The pressure within the fort, like a flood, opened the gates of it, despite the sturdily disapproving figure of a young man who stood silent under the sentry box, leaning on his Deckard. He was Colonel George Rogers Clark,[1] Commander-in-chief of the backwoodsmen of Kentucky, whose power was reenforced by that strange thing called an education. It was this, no doubt, gave him command of words when he chose to use them.
[1] It appears that Mr. Clark had not yet received the title of Colonel, though he held command.—Editor.
“Faith,” said Terence, as we passed him, “’tis a foine man he is, and a gintleman born. Wasn’t it him gathered the Convintion here in Harrodstown last year that chose him and another to go to the Virginia legislatoor? And him but a lad, ye might say. The divil fly away wid his caution! Sure the redskins is as toired as us, and gone home to the wives and childher, bad cess to thim.”
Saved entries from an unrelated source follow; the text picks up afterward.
/-- For every program or erase frame of a serving device (page, quad, sector and chip) whose pages have a class other
than MUTABLE or SHADOW, or mixed classes, or that comes without WEL, no write becomes pending, WEL is clear, and the
Lake, the journal and the flash channels are as they were; one that comes during a write leaves the pending write and
all of these as they were. Each of these answers a next state under conditions on the state and operands alone:
prsPageProgram, prsPageProgramQuad, prsSectorErase, prsChipErase. Where the spec leaves a case open this is the
model's choice (log entry 40). (07_presentation_ports_and_image_lake.md: Lock Map refusal, R42) Derived. -/
def Obligations.WritesOutsideTheLockMapDoNothing : Prop :=
  (∀ (f : PrsFrame) (d : Bytes) (s : State) (p : PolicyImage) (r : PresentRec), s.run.policy = some p ∧ prsRec s f.port (b2n f.dev) = some r ∧ prsAnswers s f = true ∧ r.port = f.port ∧ r.device = b2n f.dev ∧ (emOf s (emKey f.port (b2n f.dev))).pend = none ∧ d ≠ [] ∧ ((emOf s (emKey f.port (b2n f.dev))).proto = .p1s ∨ f.form4 = true) ∧ ((emOf s (emKey f.port (b2n f.dev))).proto = .p8d → d.length % 2 = 0) ∧ ((emOf s (emKey f.port (b2n f.dev))).wel = false ∨ refusingClass (pageClasses p r (programSpan r (prsAddr f (emOf s (emKey f.port (b2n f.dev)))) d).1 (programSpan r (prsAddr f (emOf s (emKey f.port (b2n f.dev)))) d).2.length) ≠ none) →
      (∃ t, exec (.prsPageProgram f d) s = .next t ∧ (emOf t (emKey f.port (b2n f.dev))).pend = none ∧ (emOf t (emKey f.port (b2n f.dev))).wel = false ∧ t.lake = s.lake ∧ t.ports = s.ports ∧ t.chans = s.chans ∧ t.nextWriteId = s.nextWriteId)) ∧
  (∀ (f : PrsFrame) (d : Bytes) (s : State) (p : PolicyImage) (r : PresentRec), s.run.policy = some p ∧ prsRec s f.port (b2n f.dev) = some r ∧ prsAnswers s f = true ∧ r.port = f.port ∧ r.device = b2n f.dev ∧ (emOf s (emKey f.port (b2n f.dev))).pend = none ∧ d ≠ [] ∧ (emOf s (emKey f.port (b2n f.dev))).proto = .p1s ∧ 4 ≤ r.width ∧ ((emOf s (emKey f.port (b2n f.dev))).wel = false ∨ refusingClass (pageClasses p r (programSpan r (prsAddr f (emOf s (emKey f.port (b2n f.dev)))) d).1 (programSpan r (prsAddr f (emOf s (emKey f.port (b2n f.dev)))) d).2.length) ≠ none) →
      (∃ t, exec (.prsPageProgramQuad f d) s = .next t ∧ (emOf t (emKey f.port (b2n f.dev))).pend = none ∧ (emOf t (emKey f.port (b2n f.dev))).wel = false ∧ t.lake = s.lake ∧ t.ports = s.ports ∧ t.chans = s.chans ∧ t.nextWriteId = s.nextWriteId)) ∧
  (∀ (f : PrsFrame) (op : Byte) (g : Nat) (x : Bool) (s : State) (p : PolicyImage) (r : PresentRec), s.run.policy = some p ∧ prsRec s f.port (b2n f.dev) = some r ∧ prsAnswers s f = true ∧ r.port = f.port ∧ r.device = b2n f.dev ∧ (emOf s (emKey f.port (b2n f.dev))).pend = none ∧ eraseType r (emOf s (emKey f.port (b2n f.dev))) f.form4 op = some (g, x) ∧ ((emOf s (emKey f.port (b2n f.dev))).wel = false ∨ refusingClass (pageClasses p r ((prsAddr { f with form4 := x } (emOf s (emKey f.port (b2n f.dev)))) / 2 ^ g * 2 ^ g) (2 ^ g)) ≠ none) →
      (∃ t, exec (.prsSectorErase f op) s = .next t ∧ (emOf t (emKey f.port (b2n f.dev))).pend = none ∧ (emOf t (emKey f.port (b2n f.dev))).wel = false ∧ t.lake = s.lake ∧ t.ports = s.ports ∧ t.chans = s.chans ∧ t.nextWriteId = s.nextWriteId)) ∧
  (∀ (f : PrsFrame) (s : State) (p : PolicyImage) (r : PresentRec), s.run.policy = some p ∧ prsRec s f.port (b2n f.dev) = some r ∧ prsAnswers s f = true ∧ r.port = f.port ∧ r.device = b2n f.dev ∧ (emOf s (emKey f.port (b2n f.dev))).pend = none ∧ ((emOf s (emKey f.port (b2n f.dev))).wel = false ∨ refusingClass (pageClasses p r 0 (prsSize p r)) ≠ none) →
      (∃ t, exec (.prsChipErase f) s = .next t ∧ (emOf t (emKey f.port (b2n f.dev))).pend = none ∧ (emOf t (emKey f.port (b2n f.dev))).wel = false ∧ t.lake = s.lake ∧ t.ports = s.ports ∧ t.chans = s.chans ∧ t.nextWriteId = s.nextWriteId)) ∧
  (∀ (f : PrsFrame) (op : Byte) (d : Bytes) (s : State) (w : PendWrite), (emOf s (emKey f.port (b2n f.dev))).pend = some w →
      (∃ t, exec (.prsPageProgram f d) s = .next t ∧ (emOf t (emKey f.port (b2n f.dev))).pend = some w ∧ (emOf t (emKey f.port (b2n f.dev))).wel = (emOf s (emKey f.port (b2n f.dev))).wel ∧ t.lake = s.lake ∧ t.ports = s.ports ∧ t.chans = s.chans ∧ t.nextWriteId = s.nextWriteId) ∧ (∃ t, exec (.prsPageProgramQuad f d) s = .next t ∧ (emOf t (emKey f.port (b2n f.dev))).pend = some w ∧ (emOf t (emKey f.port (b2n f.dev))).wel = (emOf s (emKey f.port (b2n f.dev))).wel ∧ t.lake = s.lake ∧ t.ports = s.ports ∧ t.chans = s.chans ∧ t.nextWriteId = s.nextWriteId) ∧ (∃ t, exec (.prsSectorErase f op) s = .next t ∧ (emOf t (emKey f.port (b2n f.dev))).pend = some w ∧ (emOf t (emKey f.port (b2n f.dev))).wel = (emOf s (emKey f.port (b2n f.dev))).wel ∧ t.lake = s.lake ∧ t.ports = s.ports ∧ t.chans = s.chans ∧ t.nextWriteId = s.nextWriteId) ∧ (∃ t, exec (.prsChipErase f) s = .next t ∧ (emOf t (emKey f.port (b2n f.dev))).pend = some w ∧ (emOf t (emKey f.port (b2n f.dev))).wel = (emOf s (emKey f.port (b2n f.dev))).wel ∧ t.lake = s.lake ∧ t.ports = s.ports ∧ t.chans = s.chans ∧ t.nextWriteId = s.nextWriteId))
And so the first day the gates were opened we went into the fields a little way; and the next day a little farther. They had once seemed to me an unexplored and forbidden country as I searched them with my eyes from the sentry boxes. And yet I felt a shame to go with Polly Ann and Mrs. Cowan and the women while James Ray and Tom sat with the guard of men between us and the forest line. Like a child on a holiday, Polly Ann ran hither and thither among the stalks, her black hair flying and a song on her lips.
“Soon we’ll be having a little home of our own, Davy,” she cried; “Tom has the place chose on a knoll by the river, and the land is rich with hickory and pawpaw. I reckon we may be going there next week.”
Caution being born into me with all the strength of a vice, I said nothing. Whereupon she seized me in her strong hands and shook me.
“Ye little imp!” said she, while the women paused in their work to laugh at us.
“The boy is right, Polly Ann,” said Mrs. Harrod, “and he’s got more sense than most of the men in the fort.”
“Ay, that he has,” the gaunt Mrs. Cowan put in, eying me fiercely, while she gave one of her own offsprings a slap that sent him spinning.
Whatever Polly Ann might have said would have been to the point, but it was lost, for just then the sound of a shot came down the wind, and a half a score of women stampeded through the stalks, carrying me down like a reed before them. When I staggered to my feet Polly Ann and Mrs. Cowan and Mrs. Harrod were standing alone. For there was little of fear in those three.
“Shucks!” said Mrs. Cowan, “I reckon it’s that Jim Ray shooting at a mark,” and she began to pick nettles again.
“Vimmen is a shy critter,” remarked Swein Poulsson, coming up. I had a shrewd notion that he had run with the others.
“Wimmen!” Mrs. Cowan fairly roared. “Wimmen! Tell us how ye went in March with the boys to fight the varmints at the Sugar Orchard, Swein!”